If we know the cache hit percentages for both cache levels, we can estimate the average memory access time for this multi-level cache. Using the numbers above, we find

$$\text{Avg. memory access time} = 0.8 \times 1 + 0.2 \times (0.9 \times 10 + 0.1 \times 100) = 4.6\text{ms}$$

But note that this is only an average over many memory accesses. If we knew the exact pattern of memory accesses, we could simulate the state of the caches (which sets/lines were loaded) and determine the exact amount of time. The first assignment asks you to do just this.

Program execution performance

The instruction cache

The normal L1,2,… caches are used for data, a separate cache is maintained for program code called the instruction cache or I-cache for short. There are two main reasons why a separate cache is used for code instead of just using the normal data cache(s):

A common rule of thumb is that “a program spends 90% of its time executing the same 10% of the program”; if true, optimizing for this common case by caching that 10% can produce dramatic performance improvements.

Some CPUs go even further and cache the “decoded” instructions (i.e., the internal microcode that the instructions we write are translated into), so that instructions in the I-cache take no time to load or to decode.

Instruction performance

Over a reasonably-sized program, we can estimate the runtime using a simple performance equation:

$$\text{Clock cycles} = \text{Total instructions} \times \text{Avg. cycles / instruction}$$

The term “average clock cycles per instruction” is often shortened to “CPI”. Of course, different instructions take different numbers of cycles, but over all the instructions (or perhaps just those used in our program), we can consider the average number of cycles per instruction. The simplest way to make a program run faster is to run it on a processor which can execute the instructions in fewer cycles.

The above equation measures cycles, not actual time. Time depends on the clock rate (seconds per cycle) of the processor:

$$\text{CPU time} = \frac{\text{Total instructions} \times \text{CPI}}{\text{Clock rate}} $$
Thus, the other way to speed up a program is to increase the clock rate.

You might expect that the smallest CPI (cycles per instruction) would be 1, but as we’ll see, it is actually possible to have a CPI < 1.

Amdahl’s law

Amdahl’s law is an equation which describes how much of a performance improvement we can expect by improving part of a system:

$$\text{Improved time} = \frac{\text{Time affected by improvement}}{\text{Amount of improvement}} + \text{Time unaffected}$$

For example, suppose we have a program which spends 70 seconds doing multiplication, and 30 seconds doing other things.
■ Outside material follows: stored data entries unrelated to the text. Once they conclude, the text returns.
-- ==== Sys2Proof/Tests/Slice0.lean ====
section
/-! SUPPORT. Tests: well-formedness, decoding words written out from the spec's encoding, single commands on small states,
and a witness for the hypotheses of every statement. -/
namespace Sys2Proof.Tests
open Sys2Proof.Machine

set_option Elab.async false

/-! ## Small states -/

/-- A PTI word of zeros. -/
def w0 : PtiWord := { gneg := false, gpred := 0, mod := 0, opd := 0, opa := 0, opb := 0, opc := 0, sig := 0, sigv := false,
                      tgt := 0, imm := 0 }

/-- A word whose completion object is 7. -/
def w7 : PtiWord := { w0 with sig := 7, sigv := true }

/-- The module in run, as after a wake. -/
def run0 : State := { State.reset with pwr := .run }

/-- A sequencer at address 0x1000 that runs. -/
def q0 : Seq := { Seq.reset with pc := 0x1000, st := .running }

/-- The same, trying again the word that it has: no fetch. -/
def qAgain : Seq := { q0 with st := .queueStall }

/-- Sequencer 0 of MD0 in state `x`, at a word. -/
def atX (s : State) (x : Seq) (op : PtiOp) (w : PtiWord) : State :=
  setSeq (wrBytes s 0x1000 (leBytes 16 (ptiEncode op w).toNat)) 0 { x with pc := 0x1000 }

/-- Sequencer 0 of MD0 at a word, fresh. -/
def atW (op : PtiOp) (w : PtiWord) : State := atX run0 q0 op w

/-- Deciding `issues`. -/
def issuesB (s : State) (q : Fin 256) (op : PtiOp) (w : PtiWord) : Bool :=
  decide (s.tainted = []) && seqReady s q op w && guardTrue (seqAt s q) w

theorem issues_of {s : State} {q : Fin 256} {op : PtiOp} {w : PtiWord} (h : issuesB s q op w = true) : issues s q op w := by
  simpa [issuesB, issues, and_assoc] using h

/-- Deciding `skips`. -/
def skipsB (s : State) (q : Fin 256) (op : PtiOp) (w : PtiWord) : Bool :=
  decide (s.tainted = []) && seqReady s q op w && !guardTrue (seqAt s q) w

theorem skips_of {s : State} {q : Fin 256} {op : PtiOp} {w : PtiWord} (h : skipsB s q op w = true) : skips s q op w := by
  simpa [skipsB, skips, and_assoc] using h

/-- Deciding `writes`. -/
def writesB (s : State) (p : Path) (b : Blk) (o v : Nat) : Bool :=
  decide (s.tainted = []) && pathUp s p && decide ((b.base + o) % 4 = 0) && mayWrite s p (b.base + o) &&
    decide (regHit s (b.base + o) = (s, some (b, o))) && quiet s b o v

theorem writes_of {s : State} {p : Path} {b : Blk} {o v : Nat} (h : writesB s p b o v = true) : writes s p b o v := by
  simpa [writesB, writes, and_assoc] using h

/-- Deciding `Canon`. -/
def canonB (s : State) : Bool :=
  smWf memDef s.mem && smWf regRst s.regs && smWf (fun _ => (0 : Word)) s.objs && smWf (fun _ => Seq.reset) s.seqs

theorem canon_of {s : State} (h : canonB s = true) : Canon s := by
  simpa [canonB, Canon, and_assoc] using h

/-! ## Well-formedness -/

/-- An ill-formed term for each check. -/
theorem test_wf_refuses :
    Instr.wf (.nop 0 { w0 with mod := 2 }) = false ∧ Instr.wf (.tagp 0 { w0 with opa := 16 }) = false ∧
    Instr.wf (.cwtData 0 (.host 0) { cwtFrame cData 1 [] with fflags := 4 }) = false ∧
    Instr.wf (.coreMemAccess (.core 0 0) 0 4 (.store (2 ^ 32)) []) = false ∧
    Instr.wf (.attest 0 0 []) = false ∧ Instr.wf (.xlatLoad 0 0 0 (List.replicate 361 0)) = false := by decide +kernel

/-- A well-formed term for each check. -/
theorem test_wf_takes :
    Instr.wf (.nop 0 w0) = true ∧ Instr.wf (.cwtData 0 (.host 0) (cwtFrame cData 1 [])) = true ∧
    Instr.wf (.coreMemAccess (.core 0 0) 0 4 (.store (2 ^ 32 - 1)) []) = true ∧ Instr.wf .stepSeal = true := by decide +kernel

/-! ## Witnesses: the queue, words, control flow -/

/-- A guard that is false: not p0. -/
def wNo : PtiWord := { w7 with gneg := true }

/-- F32 needs its rounding field. -/
def wOf (op : PtiOp) : PtiWord := if op = .mmaF32 then { w7 with mod := 8 } else w7

theorem wit_StepFront : State.reset.pending = [] := rfl

theorem wit_StepKeepsCanon :
    Canon { run0 with pending := [.pwrEnMate] } ∧ ∃ t, step { run0 with pending := [.pwrEnMate] } = .next t :=
  ⟨canon_of (by decide +kernel), _, rfl⟩

theorem wit_ExecKeepsQueue : ∃ t, exec .pwrEnMate { run0 with pending := [.stepSeal] } = .next t := ⟨_, rfl⟩

theorem wit_PtiRoundTrip :
    ptiLegal .tagp { w0 with opa := 15, opd := 7, mod := 2, imm := -1 } = none ∧
    ptiDecode 0x1009_8000_0000_0000_0000_0004_0000_0005#128 =
      .ok (.syncAdd, { w0 with gneg := true, gpred := 1, mod := 0x8000, imm := 0x000400000005 }) := by
  exact ⟨by decide +kernel, rfl⟩

/-- The illegal words of R198: class 9, class 15; an operation that no table gives; a reserved bit; a MOD bit. -/
theorem wit_PtiWords :
    9 ≤ ((0x9000_0000_0000_0000_0000_0000_0000_0000#128).extractLsb' 124 4).toNat ∧
    9 ≤ ((-1 : BitVec 128).extractLsb' 124 4).toNat ∧
    ptiOpOf 0 0xFF = none ∧ ((0x0FF0_0000_0000_0000_0000_0000_0000_0000#128).extractLsb' 116 8).toNat = 0xFF ∧
    ptiOpOf 0 0 = some .nop ∧
    (0x0000_0000_0000_0000_0001_0000_0000_0000#128).extractLsb' 48 11 ≠ 0 ∧
    (0x0000_0000_0000_0000_0400_0000_0000_0000#128).extractLsb' 48 11 ≠ 0 ∧
    (0x0000_0002_0000_0000_0000_0000_0000_0000#128).extractLsb' 48 11 = 0 ∧
    (0x0000_0002_0000_0000_0000_0000_0000_0000#128).extractLsb' 96 16 &&& ~~~(ptiModMask .nop) ≠ 0 := by decide +kernel

/-- A sequencer at an illegal word. -/
def sIll : State := setSeq (wrBytes run0 0x1000 (leBytes 16 (2 ^ 128 - 1))) 0 q0

theorem wit_PtiIllegalHalts :
    sIll.tainted = [] ∧ seqLive sIll 0 = true ∧ ptiFetch sIll (seqAt sIll 0).pc = some (-1) ∧
    ptiDecode (-1) = .error .illegalClass :=
  ⟨rfl, by decide +kernel, by decide +kernel, rfl⟩

/-- A sequencer of MD0 at a word of MD3, which is out of service. -/
def sAway : State := setSeq { run0 with dies := 7 } 0 { q0 with pc := 0x1E000000000 }

theorem wit_PtiIllegalHalts_absent :
    sAway.tainted = [] ∧ seqLive sAway 0 = true ∧ accChk sAway (seqAt sAway 0).pc false = some .dieAbsent :=
  ⟨rfl, by decide +kernel, by decide +kernel⟩

/-- Every operation can issue: MOVE, CTL, SYNC and the engines' classes. -/
theorem wit_issues : ∀ x ∈ ctlRows ++ moveRows ++ syncRows ++ mmaRows ++ vecRows ++ xferRows ++ routeRows ++ updRows ++ chkRows,
    issues (atW x.2 (wOf x.2)) 0 x.2 (wOf x.2) := by
  have h : ∀ x ∈ ctlRows ++ moveRows ++ syncRows ++ mmaRows ++ vecRows ++ xferRows ++ routeRows ++ updRows ++ chkRows,
    issuesB (atW x.2 (wOf x.2)) 0 x.2 (wOf x.2) = true := by decide +kernel
  exact fun x hx => issues_of (h x hx)

theorem wit_ScalarInstructions :
    (∀ op ∈ ([.add, .sub, .mul, .andI, .orI, .xorI, .shl, .shr, .sar, .li, .lih, .mov, .bread, .cmp, .plog] : List PtiOp),
      issues (atW op { w7 with opd := 31, opa := 1, opb := 2, opc := 0 }) 0 op { w7 with opd := 31, opa := 1, opb := 2 } ∨
      issues (atW op { w7 with opd := 7, opa := 1, opb := 2 }) 0 op { w7 with opd := 7, opa := 1, opb := 2 }) := by
  have h : ∀ op ∈ ([.add, .sub, .mul, .andI, .orI, .xorI, .shl, .shr, .sar, .li, .lih, .mov, .bread, .cmp, .plog] : List PtiOp),
    issuesB (atW op { w7 with opd := 31, opa := 1, opb := 2, opc := 0 }) 0 op { w7 with opd := 31, opa := 1, opb := 2 } = true ∨
      issuesB (atW op { w7 with opd := 7, opa := 1, opb := 2 }) 0 op { w7 with opd := 7, opa := 1, opb := 2 } = true := by
    decide +kernel
  exact fun op ho => (h op ho).imp issues_of issues_of

theorem wit_ZeroRegisters :
    smWf (fun _ => (0 : DWord)) (putS (putS q0 31 5) 1 9).s = true ∧ (31 : Nat) < 32 ∧ (7 : Nat) < 8 ∧ (31 : Nat) ≠ 0 ∧
    (1 : Nat) ≠ 31 ∧ (6 : Nat) < 8 ∧ (6 : Nat) ≠ 7 := by decide +kernel

theorem wit_SelfDoneEffect : Canon (atW .nop w7) ∧ w7.sigv = true ∧ dieIn (atW .nop w7) 0 = true ∧ w7.sig.toNat < 4032 ∧
    4032 ≤ { w7 with sig := 4032 }.sig.toNat ∧ (1 : Nat) ≠ (0 : Fin 256).val ∧
    (4095 : Nat) < 4096 ∧ (4095 : Nat) ≠ w7.sig.toNat := ⟨canon_of (by decide +kernel), by decide +kernel⟩

theorem wit_FalseGuard :
    ∀ x ∈ ctlRows ++ moveRows ++ syncRows ++ mmaRows ++ vecRows ++ xferRows ++ routeRows ++ updRows ++ chkRows,
      skips (atW x.2 { wOf x.2 with gneg := true }) 0 x.2 { wOf x.2 with gneg := true } := by
  have h : ∀ x ∈ ctlRows ++ moveRows ++ syncRows ++ mmaRows ++ vecRows ++ xferRows ++ routeRows ++ updRows ++ chkRows,
      skipsB (atW x.2 { wOf x.2 with gneg := true }) 0 x.2 { wOf x.2 with gneg := true } = true := by decide +kernel
  exact fun x hx => skips_of (h x hx)

/-- Sequencer 0 with the call stack full but for its last level. -/
def x7 : Seq := { q0 with stack := [16, 16, 16, 16, 16, 16, 16] }

theorem wit_ControlFlow :
    issues (atW .jmp { w0 with imm := 0x1230 }) 0 .jmp { w0 with imm := 0x1230 } ∧
    (BitVec.toNat (0x1230 : BitVec 48)) % 16 = 0 ∧
    issues (atX run0 x7 .call { w0 with mod := 1, imm := -16 }) 0 .call { w0 with mod := 1, imm := -16 } ∧
    (BitVec.ofNat 48 0x1000 + (-16)).toNat % 16 = 0 ∧ x7.stack.length < 8 ∧
    issues (atX run0 x7 .ret w0) 0 .ret w0 ∧ (seqAt (atX run0 x7 .ret w0) 0).stack = 16 :: [16, 16, 16, 16, 16, 16] :=
  ⟨issues_of (by decide +kernel), by decide, issues_of (by decide +kernel), by decide, by decide, issues_of (by decide +kernel),
    by decide +kernel⟩

/-- BWAIT at beacon 5: the boundaries of what it does. -/
def sB (v : DWord) : State := atX { run0 with beacon := 5 } (putS q0 1 v) .bwait { w7 with opa := 1 }

/-- Sequencer 0 in a beacon wait that its target ends. -/
def sBw : State := setSeq run0 0 { q0 with st := .beaconWait, bwait := some ⟨0, some 7⟩ }

theorem wit_BeaconLaunch :
    (issuesB (sB 5) 0 .bwait { w7 with opa := 1 } = true ∧ issuesB (sB 6) 0 .bwait { w7 with opa := 1 } = true ∧ issuesB (sB (5 + 2 ^ 34)) 0 .bwait { w7 with opa := 1 } = true ∧ issuesB (sB (6 + 2 ^ 34)) 0 .bwait { w7 with opa := 1 } = true) ∧
    sreg (seqAt (sB 5) 0) 1 = 5 ∧ slipOfs (sB 5) 0 0 = 0 ∧ (sB 5).beacon = 5 ∧
    0 ≤ fld (sB 5) (.bcn 0) rBcnOvrTol 15 0 ∧
    sBw.tainted = [] ∧ (seqAt sBw 0).st = .beaconWait ∧ (seqAt sBw 0).bwait = some ⟨0, some 7⟩ ∧ 0 ≤ sBw.beacon ∧
    dieIn sBw 0 = true :=
  ⟨by decide +kernel, by decide +kernel, by decide +kernel, rfl, by decide +kernel, rfl, by decide +kernel, by decide +kernel,
    Nat.zero_le _, by decide +kernel⟩

/-! ## Witnesses: loads, sync objects -/

/-- A descriptor of 2 × 2 blocks of BF16 at 0x200000, with source 0x3000. -/
def d0 : Desc := { src := 0x3000, base := 0x200000, sb := 0, tensor := 1, fmt := Fmt.code .bf16, scaling := false, axis := false,
                   hint := 0, zpm := 0, rows := 64, cols := 64, scd := 0, zp := 0, kind := 0, fgroup := 0, est := 0, blk0 := 0 }

/-- s1 = 0x2000, s2 = 2, s4 = 0x2004, s5 beyond the fast tier's end, d1 valid. -/
def xL : Seq := putD (putS (putS (putS (putS qAgain 1 0x2000) 2 2) 4 0x2004) 5 0xEFFFFFFFFFC0) 1 (some d0)

/-- Operands of the loads. -/
def wL : PtiWord := { w7 with opd := 3, opa := 1, opb := 2 }
/-- TAGP on d1 with n in IMM. -/
def wT (n : BitVec 48) : PtiWord := { w7 with opd := 7, opa := 1, opb := 2, imm := n }

/-- At a load. -/
def sL (op : PtiOp) (w : PtiWord) : State := atX run0 xL op w

theorem wit_MemoryReadingInstructions :
    (issuesB (sL .lds wL) 0 .lds wL = true ∧
      accChk (atIssue (sL .lds wL) 0 wL) 0x2000 false = none ∧
      poisoned (sL .lds wL) (xlatPage (sL .lds wL) 0x2000) 64 = false ∧ (sreg (seqAt (sL .lds wL) 0) 1).toNat = 0x2000 ∧ issuesB (sL .dld wL) 0 .dld wL = true ∧
      accChk (atIssue (sL .dld wL) 0 wL) 0x2000 false = none ∧
      poisoned (sL .dld wL) (xlatPage (sL .dld wL) 0x2000) 64 = false ∧ (sreg (seqAt (sL .dld wL) 0) 1).toNat = 0x2000) ∧
    (issuesB (sL .tagp (wT 0)) 0 .tagp (wT 0) = true ∧ issuesB (sL .tagp (wT 1)) 0 .tagp (wT 1) = true ∧ issuesB (sL .tagp (wT 2)) 0 .tagp (wT 2) = true ∧ issuesB (sL .tagp (wT 3)) 0 .tagp (wT 3) = true ∧ issuesB (sL .tagp (wT 64)) 0 .tagp (wT 64) = true ∧ issuesB (sL .tagp (wT 65)) 0 .tagp (wT 65) = true) ∧
    dreg (seqAt (sL .tagp (wT 1)) 0) 1 = some d0 ∧ nBlocks d0 = 4 ∧ (sreg xL 2).toNat = 2 ∧
    issuesB (sL .tagp { wT 2 with opa := 0 }) 0 .tagp { wT 2 with opa := 0 } = true ∧ dreg xL 0 = none ∧
    (tagHdrs (seqCx (sL .tagp (wT 2)) 0) d0 [2, 3] (sL .tagp (wT 2)) []).2.1 = 0 ∧
    (issuesB (sL .ctrRd { w7 with imm := BitVec.ofNat 48 4 }) 0 .ctrRd
      { w7 with imm := BitVec.ofNat 48 4 } = true ∧ issuesB (sL .ctrRd { w7 with imm := BitVec.ofNat 48 (Blk.chk.base + rChkPrismRunsLo) }) 0 .ctrRd
      { w7 with imm := BitVec.ofNat 48 (Blk.chk.base + rChkPrismRunsLo) } = true) ∧
    ctrTarget 0 4 = none ∧ ctrTarget 0 (Blk.chk.base + rChkPrismRunsLo) = some (.chk, rChkPrismRunsLo) := by
  refine ⟨?_, ?_, ?_, ?_, ?_, ?_, ?_, ?_, ?_, ?_, ?_⟩ <;> decide +kernel

theorem wit_Store :
    Canon (sL .sts wL) ∧ issues (sL .sts wL) 0 .sts wL ∧ (sreg (seqAt (sL .sts wL) 0) 1).toNat % 8 = 0 ∧
    accChk (atIssue (sL .sts wL) 0 wL) 0x2000 true = none :=
  ⟨canon_of (by decide +kernel), issues_of (by decide +kernel), by decide +kernel, by decide +kernel⟩

theorem wit_PtiFrame :
    Canon (sL .add wL) ∧ (∃ t, exec (.add 0 wL) (sL .add wL) = .next t) ∧ Canon (sL .lds wL) ∧
    (∃ t, exec (.lds 0 wL) (sL .lds wL) = .next t) :=
  ⟨canon_of (by decide +kernel), ⟨_, rfl⟩, canon_of (by decide +kernel), ⟨_, rfl⟩⟩

theorem wit_ReachedRule : (2 ^ 31 - 1 : Nat) < 2 ^ 31 ∧ (0 : Nat) < 1 ∧ (2 ^ 31 : Nat) ≤ 2 ^ 31 := by decide

/-- Arm 63 of MD1 on object 4095, target 5. -/
def sArm : State :=
  setReg (setReg run0 (.sync 1) (0x10000 + 16 * 63) (0x80000000 ||| 4095)) (.sync 1) (0x10004 + 16 * 63) 5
Currently, this program runs in 100 seconds. If we double the speed of multiplication, how much faster will it run?

$$\text{Improved time} = \frac{70}{2} + 30 = 65 \text{s}$$

The program would run 100/65 = 1.5 times faster!

Suppose we want the program to run twice as fast: that is, our target improved time is 50 (100/50 = 2x). How much faster would multiplication need to run in this case?

$$50 = \frac{70}{n} + 30$$ $$20 = \frac{70}{n}$$ $$n = \frac{70}{20} = 3.5$$

Suppose we want the program to run five times as fast: our target improved time is 20 (100/20 = 5x).

$$20 = \frac{70}{n} + 30$$ $$-10 = \frac{70}{n}$$ $$n = -7$$

It’s not actually possible to make the program run 5x faster by only improving multiplication; at some point, the “other things” will start to dominate the program’s runtime, and improving multiplication will give us diminishing returns.